-- ==== Sys2Proof/Laws/KeepsJobs.lean ====
section
/-! SUPPORT. What the operations of Jobs keep. -/
set_option linter.all false
namespace Sys2Proof.Machine

theorem keeps_takeSubmission (fn : ℕ) (q : ℕ) (x : Submission) {r s : State} (h : Keeps r s) :
    Keeps r (takeSubmission fn q s x) := by
  unfold takeSubmission
  repeat' (first | with_reducible assumption | (with_reducible exact id) | (with_reducible exact Nat.le_refl _) | (with_reducible exact keepsO_none _) | (with_reducible exact keepsOP_none _) | (with_reducible apply keepsOP_some) | (with_reducible rfl) | (with_reducible refine keeps_foldl _ (fun _ _ _ => ?_) _ ?_) | (with_reducible apply keepsO_some) | (with_reducible apply keepsR_next) | (with_reducible apply keeps_State_updFunc) | (with_reducible apply keeps_endResting) | (with_reducible apply keeps_abortGroups) | (fail_if_no_progress extract_lets) | split | (with_reducible apply Keeps.upd))

theorem keeps_ringSubmit (fn : ℕ) (value : DWord) (subs : List Submission) {r s : State} (h : Keeps r s) :
    Keeps r (ringSubmit fn value subs s) := by
  unfold ringSubmit
  repeat' (first | with_reducible assumption | (with_reducible exact id) | (with_reducible exact Nat.le_refl _) | (with_reducible exact keepsO_none _) | (with_reducible exact keepsOP_none _) | (with_reducible apply keepsOP_some) | (with_reducible rfl) | (with_reducible refine keeps_foldl _ (fun _ _ _ => ?_) _ ?_) | (with_reducible apply keepsO_some) | (with_reducible apply keepsR_next) | (with_reducible apply keeps_logMisuse) | (with_reducible apply keeps_State_updQueue) | (with_reducible apply keeps_settle) | (with_reducible apply keeps_takeSubmission) | (fail_if_no_progress extract_lets) | split)

theorem keeps_ringRelease (fn : ℕ) (value : DWord) {r s : State} (h : Keeps r s) :
    Keeps r (ringRelease fn value s) := by
  unfold ringRelease
  repeat' (first | with_reducible assumption | (with_reducible exact id) | (with_reducible exact Nat.le_refl _) | (with_reducible exact keepsO_none _) | (with_reducible exact keepsOP_none _) | (with_reducible apply keepsOP_some) | (with_reducible rfl) | (with_reducible refine keeps_foldl _ (fun _ _ _ => ?_) _ ?_) | (with_reducible apply keepsO_some) | (with_reducible apply keepsR_next) | (with_reducible apply keeps_logMisuse) | (with_reducible apply keeps_settle) | (with_reducible apply keeps_drainRecords) | (with_reducible apply keeps_State_updQueue) | (fail_if_no_progress extract_lets) | split)

theorem keeps_execFetchArrival (u : UnitId) {r s : State} (h : Keeps r s) :
    KeepsR r (execFetchArrival u s) := by
  unfold execFetchArrival
  repeat' (first | with_reducible assumption | (with_reducible exact id) | (with_reducible exact Nat.le_refl _) | (with_reducible exact keepsO_none _) | (with_reducible exact keepsOP_none _) | (with_reducible apply keepsOP_some) | (with_reducible rfl) | (with_reducible refine keeps_foldl _ (fun _ _ _ => ?_) _ ?_) | (with_reducible apply keepsO_some) | (with_reducible apply keepsR_next) | (with_reducible apply keeps_fetchOnce) | (fail_if_no_progress extract_lets) | split)

theorem keeps_flowAfter (u : UnitId) {r s : State} (h : Keeps r s) :
    Keeps r (flowAfter u s) := by
  unfold flowAfter
  repeat' (first | with_reducible assumption | (with_reducible exact id) | (with_reducible exact Nat.le_refl _) | (with_reducible exact keepsO_none _) | (with_reducible exact keepsOP_none _) | (with_reducible apply keepsOP_some) | (with_reducible rfl) | (with_reducible refine keeps_foldl _ (fun _ _ _ => ?_) _ ?_) | (with_reducible apply keepsO_some) | (with_reducible apply keepsR_next) | (with_reducible apply keeps_flowFrom) | (fail_if_no_progress extract_lets) | split)

theorem keeps_execStrokeComplete (u : UnitId) (slot : ℕ) {r s : State} (h : Keeps r s) :
    KeepsR r (execStrokeComplete u slot s) := by
  unfold execStrokeComplete
  repeat' (first | with_reducible assumption | (with_reducible exact id) | (with_reducible exact Nat.le_refl _) | (with_reducible exact keepsO_none _) | (with_reducible exact keepsOP_none _) | (with_reducible apply keepsOP_some) | (with_reducible rfl) | (with_reducible refine keeps_foldl _ (fun _ _ _ => ?_) _ ?_) | (with_reducible apply keepsO_some) | (with_reducible apply keepsR_next) | (with_reducible apply keeps_flowAfter) | (with_reducible apply keeps_completeStroke) | (fail_if_no_progress extract_lets) | split)

theorem keeps_postNotify (j : Job) (key : ℕ) (imm : ℕ) (bar : ℕ) (loops : List ℕ) {r s : State} (h : Keeps r s) :
    Keeps r (postNotify j key imm bar loops s) := by
  unfold postNotify
  repeat' (first | with_reducible assumption | (with_reducible exact id) | (with_reducible exact Nat.le_refl _) | (with_reducible exact keepsO_none _) | (with_reducible exact keepsOP_none _) | (with_reducible apply keepsOP_some) | (with_reducible rfl) | (with_reducible refine keeps_foldl _ (fun _ _ _ => ?_) _ ?_) | (with_reducible apply keepsO_some) | (with_reducible apply keepsR_next) | (with_reducible apply keeps_doneStroke) | (with_reducible apply keeps_setPhase) | (with_reducible apply keeps_postRecord) | (fail_if_no_progress extract_lets) | split)

theorem keeps_notifyBody (b : BeatCtx) (key : ℕ) {r s : State} (h : Keeps r s) :
    Keeps r (notifyBody b key s) := by
  unfold notifyBody
  repeat' (first | with_reducible assumption | (with_reducible exact id) | (with_reducible exact Nat.le_refl _) | (with_reducible exact keepsO_none _) | (with_reducible exact keepsOP_none _) | (with_reducible apply keepsOP_some) | (with_reducible rfl) | (with_reducible refine keeps_foldl _ (fun _ _ _ => ?_) _ ?_) | (with_reducible apply keepsO_some) | (with_reducible apply keepsR_next) | (with_reducible apply keeps_postNotify))

theorem keeps_resumeNotify (x0 : UnitId) (i : Inflight) {r s : State} (h : Keeps r s) :
    Keeps r (resumeNotify x0 i s) := by
  unfold resumeNotify
  repeat' (first | with_reducible assumption | (with_reducible exact id) | (with_reducible exact Nat.le_refl _) | (with_reducible exact keepsO_none _) | (with_reducible exact keepsOP_none _) | (with_reducible apply keepsOP_some) | (with_reducible rfl) | (with_reducible refine keeps_foldl _ (fun _ _ _ => ?_) _ ?_) | (with_reducible apply keepsO_some) | (with_reducible apply keepsR_next) | (with_reducible apply keeps_postNotify) | (fail_if_no_progress extract_lets) | split)

theorem keeps_execNotify  {r s : State} (h : Keeps r s) :
    KeepsR r (execNotify s) := by
  unfold execNotify
  repeat' (first | with_reducible assumption | (with_reducible exact id) | (with_reducible exact Nat.le_refl _) | (with_reducible exact keepsO_none _) | (with_reducible exact keepsOP_none _) | (with_reducible apply keepsOP_some) | (with_reducible rfl) | (with_reducible refine keeps_foldl _ (fun _ _ _ => ?_) _ ?_) | (with_reducible apply keepsO_some) | (with_reducible apply keepsR_next) | (with_reducible refine keeps_runStroke _ _ _ _ (fun _ _ _ _ => ?_) ?_) | (with_reducible apply keeps_notifyBody))

theorem keeps_resumeCore (u : UnitId) (i : Inflight) {r s : State} (h : Keeps r s) :
    Keeps r (resumeCore u i s) := by
  unfold resumeCore
  repeat' (first | with_reducible assumption | (with_reducible exact id) | (with_reducible exact Nat.le_refl _) | (with_reducible exact keepsO_none _) | (with_reducible exact keepsOP_none _) | (with_reducible apply keepsOP_some) | (with_reducible rfl) | (with_reducible refine keeps_foldl _ (fun _ _ _ => ?_) _ ?_) | (with_reducible apply keepsO_some) | (with_reducible apply keepsR_next) | (with_reducible apply keeps_flowFrom) | (with_reducible apply keeps_resumeSend) | (fail_if_no_progress extract_lets) | split)

theorem keeps_resumeStroke (u : UnitId) (i : Inflight) {r s : State} (h : Keeps r s) :
    Keeps r (resumeStroke u i s) := by
  unfold resumeStroke
  repeat' (first | with_reducible assumption | (with_reducible exact id) | (with_reducible exact Nat.le_refl _) | (with_reducible exact keepsO_none _) | (with_reducible exact keepsOP_none _) | (with_reducible apply keepsOP_some) | (with_reducible rfl) | (with_reducible refine keeps_foldl _ (fun _ _ _ => ?_) _ ?_) | (with_reducible apply keepsO_some) | (with_reducible apply keepsR_next) | (with_reducible apply keeps_resumeNotify) | (with_reducible apply keeps_openWindow) | (with_reducible apply keeps_setPhase) | (with_reducible apply keeps_resumeSend) | (with_reducible apply keeps_resumeCore) | (fail_if_no_progress extract_lets) | split)

theorem keeps_execStrokeResume (u : UnitId) (slot : ℕ) {r s : State} (h : Keeps r s) :
    KeepsR r (execStrokeResume u slot s) := by
  unfold execStrokeResume
  repeat' (first | with_reducible assumption | (with_reducible exact id) | (with_reducible exact Nat.le_refl _) | (with_reducible exact keepsO_none _) | (with_reducible exact keepsOP_none _) | (with_reducible apply keepsOP_some) | (with_reducible rfl) | (with_reducible refine keeps_foldl _ (fun _ _ _ => ?_) _ ?_) | (with_reducible apply keepsO_some) | (with_reducible apply keepsR_next) | (with_reducible apply keeps_resumeStroke) | (fail_if_no_progress extract_lets) | split)

theorem keeps_parkAtBreak (j : Job) {r s : State} (h : Keeps r s) :
    Keeps r (parkAtBreak j s) := by
  unfold parkAtBreak
  repeat' (first | with_reducible assumption | (with_reducible exact id) | (with_reducible exact Nat.le_refl _) | (with_reducible exact keepsO_none _) | (with_reducible exact keepsOP_none _) | (with_reducible apply keepsOP_some) | (with_reducible rfl) | (with_reducible refine keeps_foldl _ (fun _ _ _ => ?_) _ ?_) | (with_reducible apply keepsO_some) | (with_reducible apply keepsR_next) | (with_reducible apply keeps_State_updJob))

theorem keeps_strikeState (j : Job) {r s : State} (h : Keeps r s) :
    Keeps r (strikeState s j) := by
  unfold strikeState
  repeat' (first | with_reducible assumption | (with_reducible exact id) | (with_reducible exact Nat.le_refl _) | (with_reducible exact keepsO_none _) | (with_reducible exact keepsOP_none _) | (with_reducible apply keepsOP_some) | (with_reducible rfl) | (with_reducible refine keeps_foldl _ (fun _ _ _ => ?_) _ ?_) | (with_reducible apply keepsO_some) | (with_reducible apply keepsR_next) | (with_reducible apply keeps_strikeJob) | (with_reducible apply keeps_logError))

theorem keeps_reachBreak (j : Job) {r s : State} (h : Keeps r s) :
    Keeps r (reachBreak j s) := by
  unfold reachBreak
  repeat' (first | with_reducible assumption | (with_reducible exact id) | (with_reducible exact Nat.le_refl _) | (with_reducible exact keepsO_none _) | (with_reducible exact keepsOP_none _) | (with_reducible apply keepsOP_some) | (with_reducible rfl) | (with_reducible refine keeps_foldl _ (fun _ _ _ => ?_) _ ?_) | (with_reducible apply keepsO_some) | (with_reducible apply keepsR_next) | (with_reducible apply keeps_parkAtBreak) | (with_reducible apply keeps_strikeState) | (fail_if_no_progress extract_lets) | split)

——

* **Task statement**
Look through the data above and return exactly the lines from the one that contains "unfold strikeState" to the one that contains "unfold reachBreak", inclusive, with nothing else.

* **Task result**
  unfold strikeState
  repeat' (first | with_reducible assumption | (with_reducible exact id) | (with_reducible exact Nat.le_refl _) | (with_reducible exact keepsO_none _) | (with_reducible exact keepsOP_none _) | (with_reducible apply keepsOP_some) | (with_reducible rfl) | (with_reducible refine keeps_foldl _ (fun _ _ _ => ?_) _ ?_) | (with_reducible apply keepsO_some) | (with_reducible apply keepsR_next) | (with_reducible apply keeps_strikeJob) | (with_reducible apply keeps_logError))

theorem keeps_reachBreak (j : Job) {r s : State} (h : Keeps r s) :
    Keeps r (reachBreak j s) := by
  unfold reachBreak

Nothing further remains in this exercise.